Aim of the exercise: Copy all the lines of the data that include the word "BitVec".

The data:
-- ==== Sys2Proof/Word.lean ====
section
/-! DEFINITION. The word types of the model and the sparse tables that hold its stores.
R3: bit 0 is the least significant bit, and values of several bytes are little-endian. -/

namespace Sys2Proof

abbrev Byte := BitVec 8
abbrev W16 := BitVec 16
abbrev W32 := BitVec 32
abbrev W64 := BitVec 64
/-- One vector register: 128 lanes of 32 bits, lane `l` in bits `[32l+31:32l]` (R25, R217). -/
abbrev VReg := BitVec 4096
/-- One predicate register, or one tile-store line: 128 bits. -/
abbrev W128 := BitVec 128

/-- A sparse store: pairs of a key and a value, keys strictly rising. -/
abbrev TMap (α : Type) := List (Nat × α)

end Sys2Proof
end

Reply to the task:
abbrev Byte := BitVec 8
abbrev W16 := BitVec 16
abbrev W32 := BitVec 32
abbrev W64 := BitVec 64
abbrev VReg := BitVec 4096
abbrev W128 := BitVec 128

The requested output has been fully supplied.